Patient Access and Preventive Care

Pharmacies are increasingly involved in making drug purchasing more efficient and promoting access to preventive care.

Role of Pharmacies in Preventive Care

Pharmacies can play a critical role in preventive care by offering services such as vaccinations, health screenings, and medication management. For drugs like C-SOLVE-2, ensuring access through these channels can enhance patient outcomes and adherence[1].

Financial Projections and Sustainability

The financial trajectory of a drug like C-SOLVE-2 depends on several factors, including its classification, distribution channels, and the health system's contracting strategies.

Cost of Goods and Service Delivery

Health systems need to carefully evaluate the cost of goods and the cost to deliver the service when offering high-cost therapies. This includes considering infusion business performance, chair time, and storage implications[2].

Value-Based Contracting and Revenue Cycle

Expanding value-based contracting and collaborating with contracting and revenue cycle teams can help ensure the financial sustainability of offering drugs like C-SOLVE-2[2].

Key Takeaways

  • The pharmacy market is undergoing significant changes due to consolidation, the rise of specialty pharmacies, and new distribution channels.
  • High-cost medications require careful financial planning, including value-based contracting and consideration of service delivery costs.
  • Regulatory pathways like the 505(b)(2) can offer faster and less expensive routes to market.
  • Technological advancements and global demand are driving innovation and growth in the pharmaceutical industry.
  • New business models and distribution channels are disrupting traditional practices, requiring adaptability.

FAQs

Q: How is the consolidation in the pharmacy market affecting drug prices?

Consolidation in the pharmacy market can lead to reduced competition, which may result in higher drug prices. However, it can also streamline operations and reduce costs, potentially offsetting some of these increases[1].

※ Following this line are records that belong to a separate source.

/-- A GRAD_TO_EXPERT SEND that has entered (R404): the requests of the first of its use, and rows to members that are ready. -/
def startGradSend (j : Job) (r : RReq) (s : State) : State :=
  let d := j.jdesc r.desc
  let m := j.rmap (dMap d)
  match j.tuse r.desc r.micro with
  | none => s
  | some u =>
    match if u.asked.isEmpty then jacksReads j [(recordAddr d r.micro 0 0, 8 * (dTokens d * dK d))] s else none with
    | some s => s
    | none =>
    let s := sendGradRows j r.desc r.micro r.row r.rows u.ready s
    let fresh := if u.asked.isEmpty then keptMembers d r.micro s else []
    let s := onTUse j r.desc r.micro (fun u => { u with asked := u.asked ++ fresh }) s
    fresh.foldl (fun s g => toMember j.part m g (jacksHeader 4 (selfOf m s) (mLayer m) r.micro 0 0 0 0) []
      (deliverGradRequest j (dMap d) r.micro (selfOf m s)) s) s

/-- The slots of a request's range have arrived or are empty (R400). -/
def slotsReady (u : QUse) (r : RReq) : Bool := match u.used with
  | some n => (List.range r.rows).all fun i => n ≤ r.row + i || u.arrived.testBit (r.row + i)
  | none => false

/-- Send the rows of occupied slots to their tokens (R403, R405). -/
def sendBack (j : Job) (r : RReq) (u : QUse) (s : State) : State :=
  let d := j.jdesc r.desc
  let q := dQueue d
  let e := j.rqueue q
  let mi := dMap d
  let m := j.rmap mi
  let ret := r.op == 3
  let rb := j.rowBytes (qLayer e)
  let base := j.areaBase q (u.frame.getD 0) u.grad s
  let rowAt := fun slot => (if ret then qDx e else qOut e) + slot * rb
  let slots := ((List.range r.rows).map (r.row + ·)).filter fun slot => slot < u.used.getD 0
  match jacksReads j (slots.flatMap fun slot => [(j.tagAddr q base slot, 8), (rowAt slot, rb)]) s with
  | some s => s
  | none =>
    slots.foldl (fun s slot =>
      let tag := rdNat (j.tagAddr q base slot) 8 s.mem
      let src := bits tag 62 57
      let row := rdBytes (rowAt slot) rb s.mem
      toMember j.part m src (jacksHeader (if ret then 7 else 3) (selfOf m s) (mLayer m) r.micro (qLocal e) (bits tag 56 54) (bits tag 18 0) slot)
        row (tokenRow j mi r.micro ret (selfOf m s) (bits tag 18 0) (bits tag 56 54) row) s) s

/-- Every choice of a range has its outcome. -/
def choicesKnown (j : Job) (d : List W64) (u : TUse) (row rows : Nat) : Bool :=
  u.counted.isSome && (choicesOf d row rows).all fun c =>
    let e := u.choices.getD (c.1 * dK d + c.2) 512
    e == 512 || u.grants.any fun g => g.1 == (j.home (dMap d) e).1

/-- A RECEIVE of the token side (R395, R403, R405): dropped choices are zeroed; it is done when all have arrived, and the last of them
gives back map bits and the slot. -/
def tokenReceive (j : Job) (r : RReq) (s : State) : State :=
  let d := j.jdesc r.desc
  let ret := r.op == 3
  match j.tuse r.desc r.micro with
  | none => s
  | some u =>
    if !u.covered.isEmpty && !choicesKnown j d u r.row r.rows then s
    else match jacksReads j [(recordAddr d r.micro r.row 0, 8 * (r.rows * dK d))] s with
    | some s => s
    | none =>
      let cs := choicesOf d r.row r.rows
      let zero := cs.filter fun c =>
        !(if ret then u.ret else u.combine).testBit (c.1 * dK d + c.2) && (rdRecord d r.micro c.1 c.2 s).testBit 62
      let s := zero.foldl (fun s c =>
        jobStore j (dAddr d (if ret then 7 else 5) + (tokenPlace d r.micro c.1 * dK d + c.2) * dRowBytes d)
          (List.replicate (dRowBytes d) 0) s) s
      let s := if zero.isEmpty then s else onTRec j r.desc (fun t => { t with zeroed := count32 t.zeroed zero.length }) s
      let mask := zero.foldl (fun n c => n ||| 2 ^ (c.1 * dK d + c.2)) (if ret then u.ret else u.combine)
      let s := onTUse j r.desc r.micro (fun u => if ret then { u with ret := mask } else { u with combine := mask }) s
      if cs.all fun c => mask.testBit (c.1 * dK d + c.2) then
        let s := reqDone j r (onTUse j r.desc r.micro (fun u =>
          let l := (if ret then u.retDone else u.combineDone) ++ [(r.row, r.rows)]
          let full := dTokens d ≤ coveredCount l
          if ret then { u with retDone := l, gradMap := u.gradMap && !full }
          else { u with combineDone := l, fwdMap := u.fwdMap && !full }) s)
        let last := dTokens d ≤ coveredCount ((if ret then u.retDone else u.combineDone) ++ [(r.row, r.rows)]) && (ret || !dTrain d)
        if last then onRoute j (fun x => { x with tuses := x.tuses.filter fun v => !(v.desc == r.desc && v.micro == r.micro) }) s
        else s
      else s

/-- Sum of the occupancy entries of micro-batches 0 to n - 1 (R402). -/
def occSum (e : List W64) (n : Nat) (s : State) : Nat := ((List.range n).map fun i => rdNat (qOcc e + 4 * i) 4 s.mem).sum

/-- A FEED gives its end mark and is done (R401, R402). -/
def endFeed (j : Job) (r : RReq) (count : Nat) (mark : Bool) (s : State) : State :=
  let d := j.jdesc r.desc
  let s := if mark then onTile j r.tile (fun y => y.onStream (dStream d) (Stream.mark count)) s else s
  reqDone j r s

/-- A request takes what steps it can; requests to an engine under test wait (R530). -/
def progress (id : Nat) (j : Job) (s : State) : State :=
  let j := refresh j s
  match j.route.reqs.find? fun q => q.id == id && !underTest (.jacks q.die) s with
  | none => s
  | some r =>
    let d := j.jdesc r.desc
    match r.op, r.side, dKind d with
    | 0, 0, 0 =>
      if !r.admitted then
        let s := admitSend j r s
        match (refresh j s).tuse r.desc r.micro with
        | some u => if u.counted.isNone && dTokens d ≤ coveredCount u.covered then countPhase j r.desc r.micro s else s
        | none => s
      else match j.tuse r.desc r.micro with
        | some u => if choicesKnown j d u r.row r.rows then reqDone j r s else s
        | none => reqDone j r s
    | 2, 0, 0 =>
      if !r.admitted then
        let s := admitSend j r s
        let j' := refresh j s
        if j'.route.reqs.any fun q => q.id == id && q.admitted then startGradSend j' r s else s
      else match j.tuse r.desc r.micro with
        | some u =>
          if (choicesOf d r.row r.rows).all fun c =>
            let rec' := rdRecord d r.micro c.1 c.2 s
            rec'.testBit 62 || u.ready.contains (bits rec' 60 55) then reqDone j r s else s
        | none => reqDone j r s
    | _, 1, 0 => tokenReceive j r s
    | _, 0, 1 =>
      match (j.quse (dQueue d) (r.op == 3) r.micro).filter fun u => !u.freed with
      | some u => if slotsReady u r then reqDone j r (sendBack j r u s) else s
      | none => s
    | _, 1, 1 =>
      if !r.admitted then openUse j r (dQueue d) r.grad r.micro (onReq j id (fun q => { q with admitted := true }) s)
      else match j.quse (dQueue d) r.grad r.micro with
        | some u => if slotsReady u r then reqDone j r s else s
        | none => s
    | _, 2, 1 =>
      let first := (j.route.reqs.find? fun q => q.tile == r.tile && q.side == 2).map RReq.id == some id
      if dKeys d && r.rows == 0 then
        if first then (jacksReads j [(qOcc (j.rqueue (dQueue d)), 4 * (r.micro + 1))] s).getD
          (endFeed j r (occSum (j.rqueue (dQueue d)) (r.micro + 1) s) true s) else s
      else if !r.admitted then
        openUse j r (dQueue d) r.grad r.micro (onReq j id (fun q => { q with admitted := true }) s)
      else match j.quse (dQueue d) r.grad r.micro with
        | some u => match u.used with
          | some n => if first && min r.rows (n - r.row) ≤ r.fed then endFeed j r 0 (!(dKeys d && r.grad)) s else s
          | none => s
        | none => s
    | _, _, _ => s

/-- Every request takes what steps it can, in the order they reached the engine. -/
def settleRoutes : Nat → Job → State → State
  | 0, _, s => s
  | n + 1, j, s => settleRoutes n j ((refresh j s).route.reqs.foldl (fun s r => progress r.id j s) s)

/-- Passes enough for every request to enter and to end. -/
def settleJob (j : Job) (s : State) : State := settleRoutes (2 * (refresh j s).route.reqs.length + 1) j s

/-- The next row of a FEED arrives at the batcher (R401, R402): the next slot of its range, once its row is there. -/
def feedRow (t : Nat) (c : Ctx) (s : State) : State :=
  match runOn t c s with
  | none => s
  | some (j, x) =>
    match j.route.reqs.find? fun q => q.tile == t && q.side == 2 with
    | none => s
    | some r =>
      let d := j.jdesc r.desc
      let q := dQueue d
      let e := j.rqueue q
      match j.quse q r.grad r.micro with
      | none => s
      | some u =>
        let slot := r.row + r.fed
        if r.rows ≤ r.fed || u.used.getD 0 ≤ slot || !u.arrived.testBit slot || 64 ≤ batchedRows x then s
        else
          let base := j.areaBase q (u.frame.getD 0) u.grad s
          let f := dFormat d
          let rb := j.rowBytes (qLayer e)
          let line := fun a => rdLine { Desc.ofWords [] with format := f, base := a, rows := 1, cols := rb * 8 / elemBits f } 0 0
            (rb * 8 / elemBits f) s.mem
          let tag := rdNat (j.tagAddr q base slot) 8 s.mem
          let keys := dKeys d && r.grad
          let b : BRow :=
            { key := if keys then occSum e r.micro s + slot else 0
              row := (bits tag 62 57 <<< 22) ||| (bits tag 18 0 <<< 3) ||| bits tag 56 54
              a := some (line (j.slotAddr q base slot))
              b := if keys then some (line (qXsave e + (r.micro * j.capacity q + slot) * rb)) else none }
          match jacksReads j ([(j.slotAddr q base slot, rb), (j.tagAddr q base slot, 8)] ++
              if keys then [(qXsave e + (r.micro * j.capacity q + slot) * rb, rb), (qOcc e, 4 * r.micro)] else []) s with
          | some s => s
          | none =>
            let s := onTile j t (fun y => y.onStream (dStream d) (Stream.arrive b)) s
            let s := onReq j r.id (fun q => { q with fed := q.fed + 1 }) s
            startOps t (settleJob j s)

/-- A row arrives at the fill batcher (R211, R214, R215): from the fetcher's GATHER or from a FEED. -/
def rowArrival (t : Nat) (c : Ctx) (u : UnitId) (s : State) : State :=
  match u with
  | .fetcher =>
    match runOn t c s with
    | none => s
    | some (j, x) =>
      match x.fetcher.zipIdx.find? fun p => p.1.left != 0 with
      | some (e, i) =>
        if iclass e.word == 0 && iop e.word == 2 && batchedRows x < 64 then startOps t (gatherRow t j x e i s) else s
      | none => s
  | .jacks => feedRow t c s
  | _ => s

/-- A ROUTE instruction issues its request (R280, R390). -/
def route (op side kind : Nat) (t : Nat) (c : Ctx) (waits : List (Nat × Nat)) (s : State) : State :=
  whenRequested t c 3 op s fun j x w s =>
    if ifld w 103 102 == side && dKind (j.jdesc (ifld w 101 88)) == kind then
      let id := j.route.nextId
      let r : RReq := { id, tile := t, word := w, row := (ifld w 69 50 + x.xval w) % 2 ^ 20, since := now s }
      let s := onTile j t (fun y => (y.issued w c waits).enqueue .jacks { entryOf x w 1 (wordClass j x w s) with id }) s
      settleJob j (onRoute j (fun y => { y with nextId := id + 1, reqs := y.reqs ++ [r] }) s)
    else s

/-- A RELEASE (R389, R394): counted at once; areas it frees are lent before grants are decided (R410). -/
def routeRelease (op : Nat) (t : Nat) (c : Ctx) (waits : List (Nat × Nat)) (s : State) : State :=
  whenRequested t c 3 op s fun j x w s =>
    let d := j.jdesc (ifld w 101 88)
    if ifld w 103 102 == 3 && dKind d == 1 then
      let s := issueTo .jacks 0 waits j x w s (wordClass j x w s)
      settleJob j (release j (t / 512) (dQueue d) (2 ≤ op) (ifld w 77 70) s)
    else s

/-- A waiting use takes the lowest free area (R389). -/
def frameAcquired (part num q : Nat) (grad : Bool) (micro : Nat) (s : State) : State :=
  match jobOf part num s with
  | some j => settleJob j (acquire j q grad micro s)
  | none => s

/-! Index copies (R418 to R421). -/

/-- Words of a block as add-writes onto a destination. -/
def blockWords (src dst n : Nat) (m : Mem) : List (Nat × Nat) := (List.range n).map fun i => (dst + 4 * i, rdNat (src + 4 * i) 4 m)

/-- An index copy issues (R420, R421): MODE 0 gathers blocks, 1 scatters them by add-writes, 2 packs a gradient. -/
def indexCopy (mode t : Nat) (c : Ctx) (waits : List (Nat × Nat)) (s : State) : State :=
  whenRequested t c 3 0 s fun j x w s =>
    let di := ifld w 101 88
    let d := j.jdesc di
    if ifld w 103 102 != 0 || dKind d != 2 || dMode d != mode then s
    else
      let ps := (List.range (ifld w 49 34)).map ((ifld w 69 50 + x.xval w) % 2 ^ 20 + ·)
      let micro := ifld w 77 70
      let gb := dRowBytes d
      let list := fun i => dAddr d 2 + micro * dTokens d + 4 * i
      let src := dAddr d 3
      let dst := dAddr d 4
      let n := dLimit d
      let idx := ps.map fun i => (i, rdNat (list i) 4 s.mem)
      let good := idx.filter fun p => p.2 < n
      let bad := idx.filter fun p => n ≤ p.2
      let reads := if mode == 2 then ps.flatMap fun g => [(src + 16 * n * g, 16 * n), (dAddr d 5 + g * (n / 2), (n + 1) / 2)]
                   else (ps.map fun i => (list i, 4)) ++ good.map fun p => (src + (if mode == 0 then p.2 else p.1) * gb, gb)
      let writes := if mode == 0 then ps.map fun i => (dst + i * gb, gb) else []
      let adds := if mode == 0 then [] else if mode == 1 then good.flatMap fun p => blockWords (src + p.1 * gb) (dst + p.2 * gb) (gb / 4) s.mem
        else ps.flatMap fun g => (List.range n).flatMap fun col =>
          let nib := rdBits (dAddr d 5 + g * (n / 2)) (4 * col) 4 s.mem
          let v := fun i => rdNat (src + 4 * n * (4 * g + i) + 4 * col) 4 s.mem
          [(dst + 4 * n * (2 * g) + 4 * col, v (nib % 4)), (dst + 4 * n * (2 * g + 1) + 4 * col, v (nib / 4))]
      match (checkReads j t reads s).orElse fun _ => checkWrites j.part t writes s with
      | some st => stopAt j t st s
      | none =>
        let ws := addWrites j.part false adds
        match addsBound j.part ws s with
        | some st => stopAt j t st s
        | none =>
          if !mayRead j x (reads ++ writes) s then s else
          let mem := s.mem
          let s := issueTo .jacks 0 waits j x w (prepareWrites j t writes (countSpill j t false reads { s with addq := s.addq ++ ws }))
            (wordClass j x w s)
          let s := if mode == 0 then finishWrites j.part writes s.mem { s with mem := idx.foldl (fun m p =>
            wrBytes (dst + p.1 * gb) (if p.2 < n then rdBytes (src + p.2 * gb) gb mem else List.replicate gb 0) m) s.mem } else s
          let used := if mode == 2 then ps.length else good.length
          let dropped := if mode == 2 then 0 else bad.length
          let s := onRoute j (fun r => { r with crecs := on0 {} di (fun k =>
            { used := count32 k.used used, dropped := count32 k.dropped dropped }) r.crecs }) s
          match bad, mode == 2 with
          | b :: _, false => badIndexEvent j t (dLayer d) b.2 s
          | _, _ => s

/-! Messages from other members (R396). -/

/-- A job with a Jacks descriptor of a layer. -/
def Job.serves (j : Job) (layer : Nat) : Bool := (List.range j.jdescCount).any fun i => dLayer (j.jdesc i) == layer

/-- A message has come for what requests of a layer and micro-batch wait for: their wait starts afresh (R411). -/
def heard (j : Job) (layer micro : Nat) (s : State) : State :=
  let touch := fun (q : RReq) => if dLayer (j.jdesc q.desc) == layer && q.micro == micro then { q with since := now s } else q
  onRoute j (fun x => { x with reqs := x.reqs.map touch }) s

Q: What role do specialty pharmacies play in the distribution of high-cost medications?

Specialty pharmacies specialize in handling high-cost and complex medications, ensuring they are managed and distributed effectively to meet the unique needs of these drugs[1].

Q: How does the 505(b)(2) pathway benefit the development of new drugs?

The 505(b)(2) pathway offers a faster and less expensive route to market by leveraging existing data and requiring less extensive clinical studies compared to the traditional 505(b)(1) pathway[5].

Q: What are the implications of value-based contracting for high-cost medications?

Value-based contracting considers both the cost of the drug and the cost to deliver the service, ensuring that health systems can sustainably offer high-cost therapies while maintaining financial performance[2].

Q: How are emerging markets influencing the pharmaceutical industry?

Emerging markets are driving growth in the pharmaceutical industry through increased healthcare spending, technological advancements, and growing demand for medical procedures and treatments[3].

Sources

  1. Competition, Consolidation, and Evolution in the Pharmacy Market. The Commonwealth Fund.
  2. Strategic Directions in System Formulary, Drug Policy, and High-Cost Drugs. ASHP.
  3. The Global Medical Cannula Market Is Poised for Significant Growth. GlobeNewswire.
  4. Emerging from disruption: The future of pharma operations strategy. McKinsey.
  5. FDA's 505(b)(2) Explained: A Guide to New Drug Applications. The FDA Group.